Reste que pour un premier film, il tient bien la route. Peut-être qu’une nouvelle carrière de réalisateur s’ouvre pour Auteuil, qui a décidément envie de retrouver les paysages de son enfance ((Il a vécu à Avignon (Vaucluse), qui ne se situe pas très loin des Alpilles, là où a été tourné en partie La Fille du puisatier. Tourné en Provence, certains reconnaitrons la Chapelle Saint Sixte (où Patricia attend son amoureux et ne recevra pas la lettre…), peinte par Van Gogh, qui se situe à Eygalières, tout comme Saint Rémy de Provence puisque certains plans ont été tournés dans cette charmante petite ville. On n’oublie pas Salon de Provence, ville située de l’autre coté des Alpilles par rapports au deux cités plus haut. La séquence du train a été tournée à Brignoles dans le Var, département limitrophe des bouches-du-rhône où se situent les lieux cités plus haut.)). Étonnamment, alors que les accents provençaux étaient nettement très appuyés dans la bande-annonce, ils nuisent beaucoup moins à l’oreille lors de la vision du film. Ce qui est clairement une bonne chose. Étonnamment aussi, Merad s’en sort mieux au niveau de son accent et dans son interprétation d’un gentil sudiste campagnard, après nous avoir donné un rôle « mémorable » de mafioso Marseillais dans L’Immortel de sinistre mémoire. Le reste du casting n’est pas en reste puisque la très jolie Astrid Berges-Frisbey, malgré un début du film assez peu éloquent, s’en sort beaucoup mieux par la suite, sans compter Nicolas Duvauchelle qui cherche toujours à diversifier ses rôles. On peut également citer les prestations de Darroussin, un habitué des films du sud est puisqu’il a tourné dans presque tous les Robert Guédiguian et d’Azéma qui nous sert un rôle sur mesure pour elle ici.

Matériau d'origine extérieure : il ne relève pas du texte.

-- ==== Sys2Proof/Tests/Slice0.lean ====
section
/-! SUPPORT. Tests whose expected values come from spec/ (the file 95_test_vectors.md and the encodings of R81), and for each
statement that has hypotheses a state that meets them all. -/

namespace Sys2Proof.Tests.Slice0

open Sys2Proof.Machine

/- ## Helpers -/

/-- What a function reads from the next state, if there is one. -/
def after {α : Type} (o : Host.Outcome State Fault Refusal) (f : State → α) : Option α :=
  match o with
  | .next s => some (f s)
  | .fault _ => none
  | .refused _ => none

/-- The common start state of 95_test_vectors.md with these operands. -/
def start (alg w : Byte) (n : Word) (key fixa fixb out : Region) : State :=
  { State.reset with algId := alg, ctrWidth := w, nIterLo := n, key := key, fixa := fixa, fixb := fixb, out := out }

/-- STATUS after a command, as a host reads it. -/
def statusAfter (i : Instr) (s : State) : Option Word := after (exec i s) fun t => t.status.word

/-- The message of iteration `k` of the command just accepted. -/
def messageAfter (i : Instr) (s : State) (k : Nat) : Option Bytes :=
  match after (exec i s) (·.engine) with
  | some (.run r) => some (r.message k)
  | some .idle => none
  | none => none

/-- What a step with one host transaction answers on the bus. -/
def answerTo (s : State) (x : Transaction) : Option (Option BusRsp) := after (step { s with events := [.bus x] }) (·.busRsp)

/- ## Well-formedness: what it refuses -/

theorem test_wellFormed_byteDatum : (Transaction.write 0x10000 .byte 0x100).wellFormed = false := by decide
theorem test_wellFormed_halfDatum : (Transaction.write 0x10000 .half 0x10000).wellFormed = false := by decide
theorem test_wellFormed_opcode0 : wellFormedWord 0x00000000 = false := by decide
theorem test_wellFormed_opcode6 : wellFormedWord 0x00000006 = false := by decide
theorem test_wellFormed_reserved : wellFormedWord 0x00000105 = false := by decide
theorem test_wellFormed_legal : wellFormedWord 0x00000005 = true := by decide

/- ## Decoding: words written from R81, RSVD in bits 31:8 and OPCODE in bits 7:0 -/

theorem test_decode_deriveBefore : decode 0b00000000000000000000000000000001 = .ok .deriveBefore := rfl
theorem test_decode_deriveAfter : decode 0b00000000000000000000000000000010 = .ok .deriveAfter := rfl
theorem test_decode_deriveMiddle : decode 0b00000000000000000000000000000011 = .ok .deriveMiddle := rfl
theorem test_decode_counterKdf : decode 0b00000000000000000000000000000100 = .ok .counterKdf := rfl
theorem test_decode_encodeCounter : decode 0b00000000000000000000000000000101 = .ok .encodeCounter := rfl
theorem test_decode_illegal : decode 0x000000FF = .error .unassignedOpcode ∧ decode 0x80000001 = .error .reservedBitsSet :=
  ⟨rfl, rfl⟩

Alors La File du puisatier reste surtout une carte postale de la région ((Elle plaira surement aux américains amoureux de la région. A titre anecdotique, le film s’appelle, comme l’original bien sûr, The Well-Digger’s Daughter dans la langue de Shakespear.)). Les paysages sont toujours aussi magnifique même si la photographie d’Une Grande année de Ridley Scott avait été bien plus impressionnante à ce niveau là ((Pour rester complet sur la géographie, Une Grande année a été tourné dans le Vaucluse (Bonnieux, Cucuron et Gordes) et les paysages ressemblent à ceux rencontrés dans La Fille du Puisatier puisque c’est grosso modo le même type de décor naturel.)). Celle, résolument plus naturaliste, de Robin, reste plus classique d’un téléfilm de France 3 et ses régions. C’est un peu dommage lorsqu’il s’agit d’un film et non d’un téléfilm. On retrouve la touche « Pagnolesque » dans les dialogues, il manque juste une petite pointe de vrai dans le jeu des acteurs.

A ce propos, Auteuil devrait peut-être songer à passer la main à ce niveau là et se contenter du rôle de réalisateur, à la manière d’un Clint Eastwood, toute proportion gardée. En assurant une mise en scène classique pour un film qui ne l’est pas moins, il a su donner à son film l’impulsion nécessaire pour en faire une jolie histoire d’un autre temps. Celle de « fille perdue » est un peu moins d’actualité même s’il est évident qu’élever un bébé seul aujourd’hui peut rester quelque chose de particulièrement mal vu dans les petits villages et plus généralement la campagne. Là-dessus, La Fille du puisatier s’inscrit dans une autre France, pour des spectateurs plus enclins à voir des films qui leur rappelle leur quotidien et surtout la rumeur. C’est peut-être ici le seul moment où le film fera toujours mouche dans notre petite société.